We use the correlation() function from the correlation package.

# Remember you need to edit the specific names/variables below to make it work for our data and needs

correlation(DataframeName, # our data
            select = c("Variable1", "Variable2", "Variable3", "Variable4"), # our variables
             method = c("pearson", "spearman"), #we choose just 1, e.g. method = "pearson", method = "spearman"
            p_adjust = "bonferroni") # our bonferroni adjustment for multiple comparisons - see the associated textbook chapter for a discussion of this

# Note that we do not specify the direction of our predicted correlation here as some may be positive and others may be negative

What do these arguments mean?

  • select → specifies which variables to include.

  • method = "pearson" → used when assumptions are met.

  • method = "spearman" → used when assumptions are not met.

  • p_adjust = "bonferroni" → adjusts p-values to control for inflated Type I error when running multiple comparisons.

When we run multiple correlations at once, we increase the risk of false positives.
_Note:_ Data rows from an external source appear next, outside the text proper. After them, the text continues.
-- ==== Sys2Proof/Laws/Memory.lean ====
section
/-! SUPPORT. What a word memory does: a read after a write, the canonical form, and bounds on listed indexes. -/

namespace Sys2Proof.Machine

set_option Elab.async false

@[simp] theorem memRead_nil (a : Nat) : memRead [] a = memUnlisted := rfl

theorem memWfFrom_mono {lo lo' : Nat} (h : lo' ≤ lo) {m : Mem} (hm : memWfFrom lo m = true) :
    memWfFrom lo' m = true := by
  cases m with
  | nil => rfl
  | cons p t =>
    simp only [memWfFrom, Bool.and_eq_true, decide_eq_true_eq] at hm ⊢
    exact ⟨⟨by omega, hm.1.2⟩, hm.2⟩

/-- A canonical memory whose indexes start at `lo` lists nothing below `lo`. -/
theorem memRead_below {lo a : Nat} (h : a < lo) {m : Mem} (hm : memWfFrom lo m = true) :
    memRead m a = memUnlisted := by
  induction m generalizing lo with
  | nil => rfl
  | cons p t ih =>
    simp only [memWfFrom, Bool.and_eq_true, decide_eq_true_eq] at hm
    simp only [memRead]
    rw [if_neg (by omega)]
    exact ih (by omega) hm.2

/-- Read after write, at the same index. -/
theorem memRead_memWrite_same {lo : Nat} {m : Mem} (hm : memWfFrom lo m = true) (a : Nat) (v : Word) :
    memRead (memWrite m a v) a = v := by
  induction m generalizing lo with
  | nil => by_cases hv : v = memUnlisted <;> simp [memWrite, memRead, hv]
  | cons p t ih =>
    obtain ⟨b, x⟩ := p
    simp only [memWfFrom, Bool.and_eq_true, decide_eq_true_eq] at hm
    simp only [memWrite]
    split
    · by_cases hv : v = memUnlisted
      · rw [if_pos hv, hv, memRead, if_neg (by omega)]
        exact memRead_below (by omega) hm.2
      · simp [hv, memRead]
    · split
      · next h =>
        subst h
        by_cases hv : v = memUnlisted
        · rw [if_pos hv, hv]
          exact memRead_below (Nat.lt_succ_self a) hm.2
        · simp [hv, memRead]
      · rw [memRead, if_neg (by assumption)]
        exact ih hm.2

/-- A write leaves every other index alone. -/
theorem memRead_memWrite_other (m : Mem) {a b : Nat} (h : b ≠ a) (v : Word) :
    memRead (memWrite m a v) b = memRead m b := by
  induction m with
  | nil => by_cases hv : v = memUnlisted <;> simp [memWrite, memRead, hv, h]
  | cons p t ih =>
    obtain ⟨c, x⟩ := p
    simp only [memWrite]
    split
    · by_cases hv : v = memUnlisted
      · simp [hv]
      · simp [hv, memRead, h]
    · split
      · next hc =>
        subst hc
        by_cases hv : v = memUnlisted <;> simp [hv, memRead, h]
      · simp only [memRead]
        split
        · rfl
        · exact ih

/-- A write keeps the canonical form. -/
theorem memWfFrom_memWrite {lo : Nat} {m : Mem} (hm : memWfFrom lo m = true) {a : Nat} (ha : lo ≤ a)
    (v : Word) : memWfFrom lo (memWrite m a v) = true := by
  induction m generalizing lo with
  | nil =>
    by_cases hv : v = memUnlisted
    · simp [memWrite, hv, memWfFrom]
    · simp [memWrite, hv, memWfFrom, ha]
  | cons p t ih =>
    obtain ⟨b, x⟩ := p
    simp only [memWfFrom, Bool.and_eq_true, decide_eq_true_eq] at hm
    simp only [memWrite]
    split
    · next hab =>
      by_cases hv : v = memUnlisted
      · simp [hv, memWfFrom, hm]
      · simp only [hv, if_false, memWfFrom, Bool.and_eq_true, decide_eq_true_eq]
        exact ⟨⟨ha, by simpa using hv⟩, ⟨by omega, hm.1.2⟩, hm.2⟩
    · split
      · next hab =>
        subst hab
        by_cases hv : v = memUnlisted
        · simp only [hv, if_true]
          exact memWfFrom_mono (by omega) hm.2
        · simp [hv, memWfFrom, hm]
      · simp only [memWfFrom, Bool.and_eq_true, decide_eq_true_eq]
        exact ⟨hm.1, ih hm.2 (by omega)⟩

/-- Every memory operation keeps the canonical form. -/
theorem Memory.wf_memWrite {m : Mem} (hm : Memory.wf m = true) (a : Nat) (v : Word) :
    Memory.wf (memWrite m a v) = true := memWfFrom_memWrite hm (Nat.zero_le a) v

@[simp] theorem Memory.wf_nil : Memory.wf [] = true := rfl

/-- Read after write in a canonical memory. -/
theorem memRead_memWrite {m : Mem} (hm : Memory.wf m = true) (a b : Nat) (v : Word) :
    memRead (memWrite m a v) b = if b = a then v else memRead m b := by
  split
  · next h => subst h; exact memRead_memWrite_same hm b v
  · next h => exact memRead_memWrite_other m h v

/-- Two canonical memories that read alike everywhere are equal. -/
theorem mem_ext {lo : Nat} {m m' : Mem} (hm : memWfFrom lo m = true) (hm' : memWfFrom lo m' = true)
    (h : ∀ a, memRead m a = memRead m' a) : m = m' := by
  induction m generalizing lo m' with
  | nil =>
    cases m' with
    | nil => rfl
    | cons p t =>
      simp only [memWfFrom, Bool.and_eq_true, decide_eq_true_eq, bne_iff_ne] at hm'
      have := h p.1
      simp [memRead] at this
      exact absurd this.symm hm'.1.2
  | cons p t ih =>
    obtain ⟨a, v⟩ := p
    cases m' with
    | nil =>
      simp only [memWfFrom, Bool.and_eq_true, decide_eq_true_eq, bne_iff_ne] at hm
      have := h a
      simp [memRead] at this
      exact absurd this hm.1.2
    | cons q t' =>
      obtain ⟨b, w⟩ := q
      simp only [memWfFrom, Bool.and_eq_true, decide_eq_true_eq, bne_iff_ne] at hm hm'
      have hab : a = b := by
        rcases Nat.lt_trichotomy a b with hlt | heq | hlt
        · have := h a
          rw [memRead, if_pos rfl, memRead, if_neg (by omega), memRead_below (by omega) hm'.2] at this
          exact absurd this hm.1.2
        · exact heq
        · have := h b
          rw [memRead, if_neg (by omega), memRead_below (by omega) hm.2, memRead, if_pos rfl] at this
          exact absurd this.symm hm'.1.2
      subst hab
      have hvw : v = w := by simpa [memRead] using h a
      subst hvw
      rw [ih hm.2 hm'.2]
      intro c
      by_cases hc : c = a
      · subst hc
        rw [memRead_below (Nat.lt_succ_self c) hm.2, memRead_below (Nat.lt_succ_self c) hm'.2]
      · simpa [memRead, hc] using h c

/-- A write below a bound keeps every listed index below it. -/
theorem memBelow_memWrite {bound : Nat} {m : Mem} (hm : memBelow bound m = true) {a : Nat} (ha : a < bound)
    (v : Word) : memBelow bound (memWrite m a v) = true := by
  induction m with
  | nil => by_cases hv : v = memUnlisted <;> simp [memWrite, memBelow, hv, ha]
  | cons p t ih =>
    obtain ⟨b, x⟩ := p
    simp only [memBelow, List.all_cons, Bool.and_eq_true, decide_eq_true_eq] at hm ih ⊢
    simp only [memWrite]
    split
    · by_cases hv : v = memUnlisted
      · simp [hv, hm.1, hm.2]
      · simp [hv, ha, hm.1, hm.2]
    · split
      · by_cases hv : v = memUnlisted
        · simp [hv, hm.2]
        · simp [hv, hm.1, hm.2]
      · simp [hm.1, ih hm.2]

@[simp] theorem memBelow_nil (bound : Nat) : memBelow bound [] = true := rfl

end Sys2Proof.Machine
end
The Bonferroni correction makes the test more conservative to reduce this risk.

Note that we do not specify "greater" or "less" here, because some relationships may be positive and others negative. Therefore, this is effectively a two-sided test for each pair.

The following code runs the multiple correlation and saves it to the variable mcor. We are saving this information to a variable as we will need it later to generate a graph.

# we are saving the results of our correlation as an object called "mcor"
mcor <- correlation(df_sleep, # our data
            select = c("Depression", "Anxiety", "SleepDifficulty", "Optimism"), # our variables
             method = "pearson",
            p_adjust = "bonferroni") # our bonferroni adjustment for multiple comparisons
mcor
# Correlation Matrix (pearson-method)

Parameter1      |      Parameter2 |     r |         95% CI | t(148) |         p
-------------------------------------------------------------------------------
Depression      |         Anxiety |  0.98 | [ 0.97,  0.98] |  56.60 | < .001***
Depression      | SleepDifficulty |  0.90 | [ 0.87,  0.93] |  25.65 | < .001***
Depression      |        Optimism | -0.16 | [-0.31,  0.00] |  -1.98 | 0.298    
Anxiety         | SleepDifficulty |  0.88 | [ 0.84,  0.91] |  22.47 | < .001***
Anxiety         |        Optimism | -0.14 | [-0.29,  0.02] |  -1.73 | 0.515    
SleepDifficulty |        Optimism | -0.10 | [-0.25,  0.06] |  -1.18 | > .999   

p-value adjustment method: Bonferroni
Observations: 150

Interpreting the Output

The output provides:

  • The correlation coefficient (r)

  • The p-value (adjusted using Bonferroni)

  • Confidence intervals

Key Findings

  • Depression and anxiety were very strongly positively correlated, r(148) = .98. p < .01.

  • Depression and sleep difficulty were strongly positively correlated, r(148) = .90, p < .01.

  • Anxiety and sleep difficulty were also strongly positively correlated, r(148) = .88, p < .01.

These indicate that higher sleep difficulty is associated with higher depression and anxiety, and that depression and anxiety are closely related.

In contrast:

  • Depression and optimism were weakly negatively correlated, r(148) = −.16, p = .30.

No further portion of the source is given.